Dennoch kann er seine Augen nicht vor der Ungerechtigkeit verschließen, die er um sich herum sieht - die seltsamen Geschäfte, die Einige miteinander machen. Oder eben die Probleme, die die im Wald lebende Aussteigerin Zara mit ihrem Stiefvater hat.
Das Ganze ist in eine ausgeprägte Bildsprache gekleidet, die die Dinge nicht bei Namen nennt, sondern geschickt umschreibt. Daher richtet sich das Buch auch bewusst an Leserinnen und Leser ab sechzehn, die mit den ernsten Themen, die immer wieder anklingen, zurechtkommen, aber auch verstehen können, was die Autorin da gerade andeutet. Gelegentlich scheinen die Märchen- und reale Ebene sogar zu verschwimmen.

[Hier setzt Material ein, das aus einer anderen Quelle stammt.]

-- ==== Sys2Proof/Machine/Span.lean ====
section
/-! DEFINITION. Items, teams and groups (R13 to R16, R51 to R55, R74), allocation on a core (R32, R43, R281,
R368, R369), spans: forms and predicate forms (R22, R23, R26), cuts (R34 to R36), pieces, rejoin and merging
(R37, R38), materialisation and absorption (R30, R31). -/
namespace Sys2Proof.Machine

/-! ### Items (R13 to R16) -/

/-- Items of one team. -/
def Launch.items (l : Launch) : Nat := l.tx * l.ty
/-- Groups of one team (R14). -/
def Launch.groupsPer (l : Launch) : Nat := cdiv l.items 64
/-- jx and jy of item-linear index j under the launch's layout (R13). -/
def Launch.jxy (l : Launch) (j : Nat) : Nat × Nat :=
  if l.quad then
    let q := j / 4
    let r := j % 4
    (2 * (q % (l.tx / 2)) + r % 2, 2 * (q / (l.tx / 2)) + r / 2)
  else (j % l.tx, j / l.tx)
/-- The item-linear index of jx and jy (R13). -/
def Launch.jOf (l : Launch) (jx jy : Nat) : Nat :=
  if l.quad then ((jy / 2) * (l.tx / 2) + jx / 2) * 4 + jy % 2 * 2 + jx % 2 else jy * l.tx + jx
/-- The launch-linear index (R15). -/
def Launch.linear (l : Launch) (tx ty jx jy : Nat) : Nat := ((ty * l.gx + tx) * l.ty + jy) * l.tx + jx
/-- Whether an item lies inside the launch's extent (R16). -/
def Launch.inside (l : Launch) (tx ty jx jy : Nat) : Bool :=
  match l.extent with
  | none => true
  | some (ex, ey) => decide (tx * l.tx + jx < ex) && decide (ty * l.ty + jy < ey)
/-- The item of a lane: none where the lane is permanently inactive (R14, R16). -/
def Launch.itemAt (l : Launch) (tx ty g lane : Nat) : Option Item :=
  let j := 64 * g + lane
  if l.items ≤ j then none
  else
    let p := l.jxy j
    if l.inside tx ty p.1 p.2 then some ⟨tx, ty, p.1, p.2, false⟩
    else
      let bx := p.1 / 2 * 2
      let b := p.2 / 2 * 2
      if l.inside tx ty bx b || l.inside tx ty (bx + 1) b || l.inside tx ty bx (b + 1) || l.inside tx ty (bx + 1) (b + 1)
      then some ⟨tx, ty, p.1, p.2, true⟩ else none
/-- The items of a group's lanes. -/
def Launch.itemsOf (l : Launch) (tx ty g : Nat) : List (Option Item) := laneIx.map (l.itemAt tx ty g)
/-- The accumulators of a team: allocated in multiples of 4 (R42, R368). -/
def Launch.accN (l : Launch) : Nat := rup l.accs 4
/-- The generator state that a lane starts with, from s1 of its group (R74). -/
def Launch.seed (l : Launch) (s1 : DWord) (it : Option Item) : Word :=
  match it with
  | none => 1
  | some x => seedOf (BitVec.ofNat 32 (nfld s1.toNat 0 32) ^^^ BitVec.ofNat 32 (l.linear x.tx x.ty x.jx x.jy * 0x9E3779B9))

/-! ### What a core can hold (R32, R368) -/

/-- Bytes of a group record and of a team's record, all its accumulators live (R57, R58). -/
def Launch.teamBytes (l : Launch) : Nat :=
  rup (0x100 + l.groupsPer * (0x600 + 256 * l.nregs) + l.accN * 16384 + l.localB) 256
/-- Bytes of a span record (R59). -/
def Launch.spanBytes (l : Launch) : Nat := rup (0x1300 + 20 * l.nregs) 256
/-- The most bytes that the save of one team takes: a team that no span of more than itself holds is saved as a team or
as a span (R56 to R59). -/
def Launch.saveEach (l : Launch) : Nat := if l.nospan then l.teamBytes else max l.teamBytes l.spanBytes
/-- Bytes of a save area with `n` records of `b` bytes together (R56). -/
def saveBytes (n b : Nat) : Nat := rup (0x40 + 16 * n) 256 + b
/-- A box without one of its teams: the boxes above it, beside it and below it. -/
def Box.without (b : Box) (t : Nat × Nat) : List Box :=
  if t.1 < b.tx0 ∨ b.tx1 < t.1 ∨ t.2 < b.ty0 ∨ b.ty1 < t.2 then [b]
  else
    (if b.ty0 < t.2 then [{ b with ty1 := t.2 - 1 }] else []) ++
    (if b.tx0 < t.1 then [{ b with ty0 := t.2, ty1 := t.2, tx1 := t.1 - 1 }] else []) ++
    (if t.1 < b.tx1 then [{ b with ty0 := t.2, ty1 := t.2, tx0 := t.1 + 1 }] else []) ++
    (if t.2 < b.ty1 then [{ b with ty0 := t.2 + 1 }] else [])
/-- The boxes that the teams of a span which have not expanded make up: each is a span record of its own when it is saved
(R30, R59). -/
def Span.leftBoxes (x : Span) (l : Launch) : List Box :=
  x.gone.foldl (fun bs tl => bs.flatMap fun b => b.without (tl % l.gx, tl / l.gx)) [x.box]
/-- Records, and their bytes, that a context's placed and saved work would need in its save area, teams reserved within
spans included (R56, R368). -/
def State.saveUse (s : State) (c : Nat) : Nat × Nat :=
  let add (u : Nat × Nat) (lid : Nat) (f : Launch → Nat × Nat) : Nat × Nat := match tget s.launches lid with
    | some l => if l.ctx == c then (u.1 + (f l).1, u.2 + (f l).1 * (f l).2) else u
    | none => u
  let u1 := s.teams.foldl (fun u t => add u t.2.launch fun l => (1, l.teamBytes)) (0, 0)
  let u2 := s.spans.foldl (fun u x => add u x.2.launch fun l =>
    (if l.held.isEmpty then (if x.2.gone.isEmpty then 1 else (x.2.leftBoxes l).length) else 0, l.spanBytes)) u1
  let u3 := s.saved.foldl (fun u x => add u x.2.launch fun l => (1, if x.2.team.isSome then l.teamBytes else l.spanBytes)) u2
  s.launches.foldl (fun u l => if l.2.ctx == c then (u.1 + l.2.held.length, u.2 + l.2.held.length * l.2.saveEach) else u) u3
/-- Whether a context's save area can record `n` more records of `b` bytes together (R368). -/
def State.saveRoom (s : State) (c n b : Nat) : Bool :=
  let u := s.saveUse c
  match tget s.ctxs c with
  | some x => decide (saveBytes (u.1 + n) (u.2 + b) ≤ x.saveSize)
  | none => false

Am Ende fügen sich die Fäden zusammen und führen zu einem dramatischen Countdown. Allein die kryptische Auflösung lässt einen nicht ganz zufrieden zurück. Und man kann man das Buch auch genießen, wenn man den ersten Band nicht kennt.
Alles in allem ist „Im Schatten des Märchenerzählers“ ein eher anspruchsvoller Young-Adult-Roman, der düstere Mystik mit ernsten Themen verbindet und den Leser herausfordert, denn die Handlung wird nicht auf dem Silbertablett serviert, sondern muss sich ein wenig erarbeitet werden.